【Stable Diffusion XL】huggingface diffusers 官方教程解读

文章目录

01 Tutorial Deconstruct a basic pipeline Deconstruct the Stable Diffusion pipeline Autopipeline Train a diffusion model

相关链接：
GitHub： https://github.com/huggingface/diffusers
官方教程：https://huggingface.co/docs/diffusers/tutorials/tutorial_overview
StableDiffuson: https://huggingface.co/blog/stable_diffusion#how-does-stable-diffusion-work

01 Tutorial

Diffusers被设计成一个用户友好和灵活的工具箱，用于构建适合您用例的扩散系统。工具箱的核心是模型和调度器。为了方便，DiffusionPipeline将这些组件捆绑在一起，你也可以解绑pipeline，分别使用模型和调度程序来创建新的扩散系统。

在本教程中，您将学习如何使用模型和调度器来组装用于推理的扩散系统，从基本pipeline开始，然后进展到Stable Diffusion pipeline.

Deconstruct a basic pipeline

from diffusers import DDPMPipeline

ddpm = DDPMPipeline.from_pretrained("google/ddpm-cat-256", use_safetensors=True).to("cuda")
image = ddpm(num_inference_steps=25).images[0]
image

为了分别用模型和调度器重新创建pipeline，下面是自己编写去噪过程的展示。


# Load the model and scheduler
from diffusers import DDPMScheduler, UNet2DModel

scheduler = DDPMScheduler.from_pretrained("google/ddpm-cat-256")
model = UNet2DModel.from_pretrained("google/ddpm-cat-256", use_safetensors=True).to("cuda")

# Set the number of timesteps to run the denoising process for
scheduler.set_timesteps(50)

# Create some random noise with the same shape as the desired output:
import torch

sample_size = model.config.sample_size
noise = torch.randn((1, 3, sample_size, sample_size)).to("cuda")

# Write a loop to iterate over the timesteps.

input = noise

for t in scheduler.timesteps:
    with torch.no_grad():
        noisy_residual = model(input, t).sample
    previous_noisy_sample = scheduler.step(noisy_residual, t, input).prev_sample
    input = previous_noisy_sample

# This is the entire denoising process, and you can use this same pattern to write any diffusion system.

# The last step is to convert the denoised output into an image:
from PIL import Image
import numpy as np

image = (input / 2 + 0.5).clamp(0, 1).squeeze()
image = (image.permute(1, 2, 0) * 255).round().to(torch.uint8).cpu().numpy()
image = Image.fromarray(image)

Deconstruct the Stable Diffusion pipeline

Stable Diffusion is a text-to-image latent diffusion model.
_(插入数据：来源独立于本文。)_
/-- How many lines the sessions, BILL, the lanes and the mesh take that have changed since a copy: those of the local list, and for the rest a free value, since the spec gives it no addresses (log entry 63). -/
def sessionLines (old new : CopyImage) (free : Nat) : Nat :=
  if old.out = new.out && old.bill = new.bill && old.lanes = new.lanes && old.mesh = new.mesh then 0 else (listDiff old.out.list new.out.list + 3) / 4 + Config.freeNat free

/-- The copy of an active module (R403, R404): every line of the copied state that differs from the last acknowledged copy, at most 768 of them; with how many go and how many stay pending. Which of them wait is the model's choice: those of the display's buffers go last, and the sessions, BILL, the lanes and the mesh take effect with the last of their lines (log entry 63). -/
def Dev.copyImage (d : Dev) (pip : Nat) (flights : List Flight) (handover : Bool) : CopyImage × Nat × Nat :=
  let old := d.twin.acked.getD CopyImage.empty
  let new := d.copyNow pip flights
  let n := if old.owed = 0 then sessionLines old new d.fresh else old.owed
  let new := if n ≤ 768 then new else { new with out := old.out, bill := old.bill, lanes := old.lanes, mesh := old.mesh, owed := n - 768 }
  let (regs, room, p1) := carryLines 0 (768 - n) old.regs new.regs
  let (shadow, room, p2) := carryLines 0 room old.shadow new.shadow
  let (fram, room, p3) := carryLines 0 room old.fram new.fram
  let (staging, room, p4) := carryLines 0 room old.staging new.staging
  let (active, room, p5) := carryLines 0 room old.active new.active
  let left := new.owed + p1 + p2 + p3 + p4 + p5
  ({ new with regs := regs, shadow := shadow, fram := fram, staging := staging, active := active, bulk := d.twin.peerState = 2 && left = 0, handover := handover }, 768 - room, left)

/-- What the standby's Stone takes from a copied I_BREAK_PASS: the outlet's T_force (R409). -/
def Dev.copyBreak (d : Dev) (c : KCmd) : Dev :=
  match c with
  | .iBreak n _ _ => { d with safe := { d.safe with tForce := tset 400 d.safe.tForce n (d.fld (Reg.OUT_BREAK n) 26 16) } }
  | .host _ _ _ _ | .renumber _ _ _ | .sessOpen _ _ _ | .sessClose _ _ _ => d

/-- How many of a lane's newest frames lie behind a ring position: none where the position is none of its frames'. -/
def HLane.newer (l : HLane) (rd : Nat) : Nat := ((List.range (l.frames.length + 1)).find? fun k => (rd + rxReserve * k) % rxRing = l.wr).getD 0

/-- A lane after a copy (R409): its read position is the copy's, its ring holds only frames newer than it, and a frame in decode keeps what it has reserved; a ring that the position is none of follows the partner's (DESIGN CHOICE, log entry 84). -/
def Dev.laneCopy (d : Dev) (n : Nat) (x : LaneCopy) : HLane :=
  let l := d.lane n
  let k := l.newer x.rd
  { l with frames := l.frames.drop (l.frames.length - k), ring := rxReserve * (k + (d.husk.ctxs.filter fun c => c.rx && c.lane = n).length), wr := (x.rd + rxReserve * k) % rxRing, matched := x.matched, net := x.net }

/-- A pip without an applied copy begins (R402). -/
def Dev.lagTick (d : Dev) : Dev := if d.twinEn then d.setTwin fun t => { t with lag := t.lag + 1 } else d

/-- TWIN_COPY_APPLY (R405, R422, R489): at the boundary of the pip after its arrival, the whole copy, then the handover if it is one; the rings then hold only frames newer than the copy, and the pilots of a module in SYNCING stay low (R420). Commands that a handover finds in flight belong to the older epoch (DESIGN CHOICE, log entry 84). -/
def Dev.copyApply (d : Dev) : Dev :=
  match d.twin.copy with
  | none => d
  | some c =>
    if (d.twinState ≠ 2 && d.twinState ≠ 3) || d.pip ≤ d.twin.copyAt then d
    else
      let was := d
      let ownEpoch := d.rn Reg.TWIN_EPOCH
      let regs := mergeCopied d.regs c.regs
      let shadow := mergeCopied d.shadow c.shadow
      let lanes := (List.range 33).foldl (fun (t : Tab HLane) n => tset HLane.reset t n (d.laneCopy n (tget LaneCopy.reset c.lanes n))) d.husk.lanes
      let conns := (List.range 8).foldl (fun (t : Tab SConn) i => if wbit (d.connWord i 0) 30 then tset SConn.reset t i { tget SConn.reset t i with seq := tget 0 c.seqs i } else t) d.safe.conns
      let d := { d with regs := regs, shadow := shadow, out := c.out, bill := c.bill, mesh := { c.mesh with periodAt := d.osc - (c.osc - c.mesh.periodAt) }, husk := { d.husk with lanes := lanes },
                        disp := { d.disp with active := tnorm 0 c.active, staging := tnorm 0 c.staging }, tag := { d.tag with fram := tnorm 0 c.fram }, safe := { d.safe with conns := conns } }
      let d := (List.range 32).foldl (fun (d : Dev) n => d.guardCopied was n) d
      let d := c.kern.foldl (fun (d : Dev) k => d.copyBreak k.2) d
      let d := if d.twinState = 2 then d.pilotsLow else { d with sys := { d.sys with pilots := true } }
      let d := d.setTwin fun t => { t with copy := none, run := if c.pip = t.copyAt then t.run + 1 else 0, bulk := t.bulk || c.bulk, lag := 0, inflight := c.flights }
      if c.handover && d.twinState = 3 then
        let d := (d.setTwin fun t => { t with stored := ownEpoch + 1, inflight := [], stale := (c.flights.map (·.cmd)).filter fun x => x.opcode ≠ 0x0B01 }).wn Reg.TWIN_EPOCH (ownEpoch + 1)
        ((d.twinTo 4).inc Reg.TWIN_SWITCHOVER_CNT).raise Reg.TWIN_EVENT 32
      else d

/-- TWIN_SYNC_COMPLETE (R413, R415): the module joins the drive, and its Kernel's sessions follow the copy. -/
def Dev.syncComplete (d : Dev) : Dev :=
  match d.twin.peer with
  | some p =>
    if d.twinState = 2 && d.syncCause p = 0 && d.twin.bulk && 400 ≤ d.twin.run && d.rbit Reg.TWIN_POD_STATUS 2 then
      ((((d.twinCause 0).twinTo 3).undegrade 5).raise Reg.TWIN_EVENT 8).joinKernel
    else d
  | none => d

/-- TWIN_COPY_LAG (R402). -/
def Dev.copyLag (d : Dev) : Dev := if d.twinState = 3 && 8 ≤ d.twin.lag then (d.twinCause 6).twinSyncing else d

/-! ### Silence (R400, R418, R419) -/

/-- Whether both paths have been silent for 3 pips. -/
def Dev.silence (d : Dev) : Bool := 3 ≤ d.twin.podSilent && 3 ≤ d.twin.liveSilent

/-- TWIN_SILENCE_PROMOTE (R402, R418): a standby promotes itself and takes the frames that its rings hold; a module in SYNCING becomes active cold. -/
def Dev.silencePromote (d : Dev) : Dev :=
  if !d.silence then d
  else
    let e := d.rn Reg.TWIN_EPOCH + 1
    let heard := fun (d : Dev) => (d.setBit Reg.TWIN_STATUS 6 false).setTwin fun t => { t with peerState := 0 }
    match d.twinState with
    | 3 => ((heard d).twinActivate e).emptyRings.setTwin fun t => { t with promotedAt := some d.pip, arpAt := some d.pip, stale := t.inflight.map (·.cmd), inflight := [] }
    | 2 =>
      (((heard d).twinActivate e).setTwin fun t => { t with inflight := [], run := 0, bulk := false }).coldOutlets
    | _ => d

/-- PROMOTED_HUB_STOP_RAMPDOWN (R419). -/
def Dev.promotedHub (d : Dev) : Dev :=
  if d.twin.promotedAt.any (fun p => d.pip ≤ p + 40) && d.rbit Reg.SAFE_STATUS 3 && !d.rbit Reg.SAFE_STATUS 2 then
    let d := d.setTwin fun t => { t with promotedAt := none }
    (List.range 32).foldl (fun (d : Dev) n =>
      if d.ost n = .cableCheck || d.ost n = .precharge || d.ost n = .energy then d.rampdown n 14 else d) d
  else d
It is called a latent diffusion model because it works with a lower-dimensional representation of the image instead of the actual pixel space, which makes it more memory efficient.

The encoder compresses the image into a smaller representation, and a decoder to convert the compressed representation back into an image.

For text-to-image models, you’ll need a tokenizer and an encoder to generate text embeddings. From the previous example, you already know you need a UNet model and a scheduler.

The Stable Diffusion model has three separate pretrained models：

from PIL import Image
import torch
from transformers import CLIPTextModel, CLIPTokenizer
from diffusers import AutoencoderKL, UNet2DConditionModel, PNDMScheduler

vae = AutoencoderKL.from_pretrained("CompVis/stable-diffusion-v1-4", subfolder="vae", use_safetensors=True)
tokenizer = CLIPTokenizer.from_pretrained("CompVis/stable-diffusion-v1-4", subfolder="tokenizer")
text_encoder = CLIPTextModel.from_pretrained(
    "CompVis/stable-diffusion-v1-4", subfolder="text_encoder", use_safetensors=True
)
unet = UNet2DConditionModel.from_pretrained(
    "CompVis/stable-diffusion-v1-4", subfolder="unet", use_safetensors=True
)

选择scheduler：

from diffusers import UniPCMultistepScheduler

scheduler = UniPCMultistepScheduler.from_pretrained("CompVis/stable-diffusion-v1-4", subfolder="scheduler")

为了加速推理，将模型移动到GPU，因为与调度程序不同，它们具有可训练的权重:

torch_device = "cuda"
vae.to(torch_device)
text_encoder.to(torch_device)
unet.to(torch_device)

参数设置

prompt = ["a photograph of an astronaut riding a horse"]
height = 512  # default height of Stable Diffusion
width = 512  # default width of Stable Diffusion
num_inference_steps = 25  # Number of denoising steps
guidance_scale = 7.5  # Scale for classifier-free guidance
generator = torch.manual_seed(0)  # Seed generator to create the inital latent noise
batch_size = len(prompt)

Tokenize the text and generate the embeddings from the prompt:

text_input = tokenizer(
    prompt, padding="max_length", max_length=tokenizer.model_max_length, truncation=True, return_tensors="pt"
)

with torch.no_grad():
    text_embeddings = text_encoder(text_input.input_ids.to(torch_device))[0]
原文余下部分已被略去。